Well now... I set my oven for 180ºF this last time and it held the milk beautifully! The yogurt was sweet and thick - very pleasant. Problem solved!

Thanks for all your help, folks.


----------



## ksalvagno (Oct 6, 2009)

groovyoldlady said:


> Well now... I set my oven for 180ºF this last time and it held the milk beautifully! The yogurt was sweet and thick - very pleasant. Problem solved!
> 
> Thanks for all your help, folks.


What did you have the milk in? Did you leave the oven on? My oven won't go lower than 180 and I still haven't been successful with yogurt.


----------



## groovyoldlady (Jul 21, 2011)

ksalvagno said:


> What did you have the milk in? Did you leave the oven on? My oven won't go lower than 180 and I still haven't been successful with yogurt.
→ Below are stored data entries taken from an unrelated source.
theorem witness_preempt : (wd.queue 0).cfg.map (·.requester) = some asks.who ∧ (wd.queue 0).cfg.map (·.requester) ≠ some ⟨1#128, 0#24⟩ ∧
    wd.launchAt 0 1 .running = none ∧ [lean 0, lean 4096].all (fun s => decide ((s.launchAt 0 0 .running).map (·.1) = some 0 ∧ s.drained 0 = true ∧
      s.saveParked 0 = false)) = true := by decide +kernel
theorem witness_preempt_saved : [(0, false), (4096, true)].all (fun q =>
    let s := lean q.1
    let p := (s.teamsOf 0).foldl (fun s t => s.performLoads t.1) s
    match p.duskAll 0 (p.teamsOf 0) with
    | some d => (d.piecesFault (d.rootOf 0) [] (d.savePieces 0 0x40000000)).isSome == q.2
    | none => false) = true := by decide +kernel
theorem witness_restore : (suspended.launchAt 0 0 .suspended).map (·.1) = some 0 ∧ moveOk (suspended.clustersOf 0) (0, 0, 7, 7) = true ∧
    suspended.saveParked 0 = false ∧ ∃ l, (suspended.launchAt 0 0 .suspended).map (·.2) = some l ∧
    (suspended.spansFault (suspended.rootOf 0) l.lost (suspended.restoreSpans 0 l) = none ∧
      ∃ r, (suspended.readBack 0 l).relocate 0 (((suspended.readBack 0 l).clustersOf 0).map fun c => (c.1, c.2.moved [(0, 0, 7, 7)])) = some r ∧
      ((aget r.launches 0).any fun x =>
        r.restoreFits 0 x (((suspended.readBack 0 l).clustersOf 0).map fun c => (c.1, c.2.moved [(0, 0, 7, 7)]))) = true) :=
  ⟨by decide +kernel, by decide +kernel, by decide +kernel, _, rfl, by decide +kernel, some_of (by decide +kernel)⟩
/-- The save area of a launch with shared bytes has no page yet. -/
theorem witness_restore_faults : ∃ l, ((({ suspended with launches := suspended.launches.map fun l => (l.1, { l.2 with hdr := { l.2.hdr with shared := 4096 } }) } :
    State).launchAt 0 0 .suspended).map fun l => (suspended.spansFault 0#48 l.2.lost
      (({ suspended with launches := [l] } : State).restoreSpans 0 l.2)).isSome) = some l ∧ l = true := ⟨_, rfl, by decide +kernel⟩
theorem witness_bad_move : ∀ c ∈ suspended.clustersOf 0, c.2.index = 0 → c.2.die = 0 → 8 < 8 + c.2.width ∨ 8 < 0 + c.2.height := by decide +kernel

/-! Management, failures, power. -/

/-- The module with an owner, and the owner's signature. -/
def owned : State := { State.reset with mgmt := { State.reset.mgmt with owner := some 5#256 } }
def signed : Signed := ⟨1, 5#256, true⟩

theorem witness_owner_signed : Owner owned signed ∧ ¬ Owner owned ⟨1, 6#256, true⟩ ∧ owned.phase = .ready ∧ owned.mgmt.owner ≠ none ∧
    State.reset.mgmt.owner = none ∧ State.reset.mgmt.seqNo < signed.seqNo ∧ owned.mgmt.sigIndex < 2 ^ 20 ∧ owned.mgmt.rollback ≤ 0 := by
  unfold Owner; decide +kernel
theorem witness_boots : boots owned.mgmt false ∧ ¬ boots owned.mgmt true ∧
    ¬ boots { owned.mgmt with rollback := 1 } false ∧ ({ owned with phase := .recovery } : State).phase ≠ .ready := by
  unfold boots; decide +kernel
theorem witness_core_failure : let s := wd.putTeam 0 tm.captureNow
    s.physical 0 ∉ s.failedCores ∧ 6 / 6 = s.physical 5 / 6 ∧ (s.core 0).queue = [] ∧ 0 ∈ (s.core 0).age ∧ tm.captureNow.capture.isSome = true ∧
    aget s.teams 0 = some tm.captureNow ∧ (aget s.launches 0).map (·.phase) = some .running := by decide +kernel
theorem witness_spare : ∃ q, q / 6 = wd.physical 0 / 6 ∧ q ∉ wd.failedCores ∧ ∀ k < 256, wd.physical k ≠ q := ⟨5, by decide +kernel⟩
theorem witness_power : State.reset.islandBusy 0 = false ∧ (State.reset.island 0).power = .noon ∧ Tolerates State.reset 0 .midnight ∧ ¬ Tolerates State.reset 60 .midnight ∧
    Tolerates State.reset 60 .night ∧ (({ State.reset with islands := [(0, { State.reset.island 0 with power := .night })] } : State).island 0).power ≠ .noon := by
  refine ⟨by decide +kernel, by decide +kernel, ⟨300000, rfl, by decide +kernel⟩, ?_, ⟨20000, rfl, by decide +kernel⟩, by decide +kernel⟩
  rintro ⟨w, h, -⟩
  cases h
I heated the milk to temp (185º) in a pan atop the stove, then just set the pan in the oven (Also at 185º - I misspoke about the temp in my previous post) for 25 minutes.

I took it out and cooled to 112º and stirred in the culture. Then I pour it into a thermos that I had prewarmed (I prewarmed by letting it sit full of boiling water, then poured the water out before I put the cultured milk in). I ignore it for 12 hours and then pour out lovely yogurt.

The culture I use is "Y5" from New England Cheesemaking Supply Company. I just follow the directions on the package.

This last batch I absentmindedly heated more milk than will fit in my thermos. The extra quart HAD to stay in the oven. I did not leave it on, but since I made that batch in the morning, I was able to stick a bowl of boiling water on the lower oven rack every 2-3 hours. That batch of yogurt came out GREAT.


----------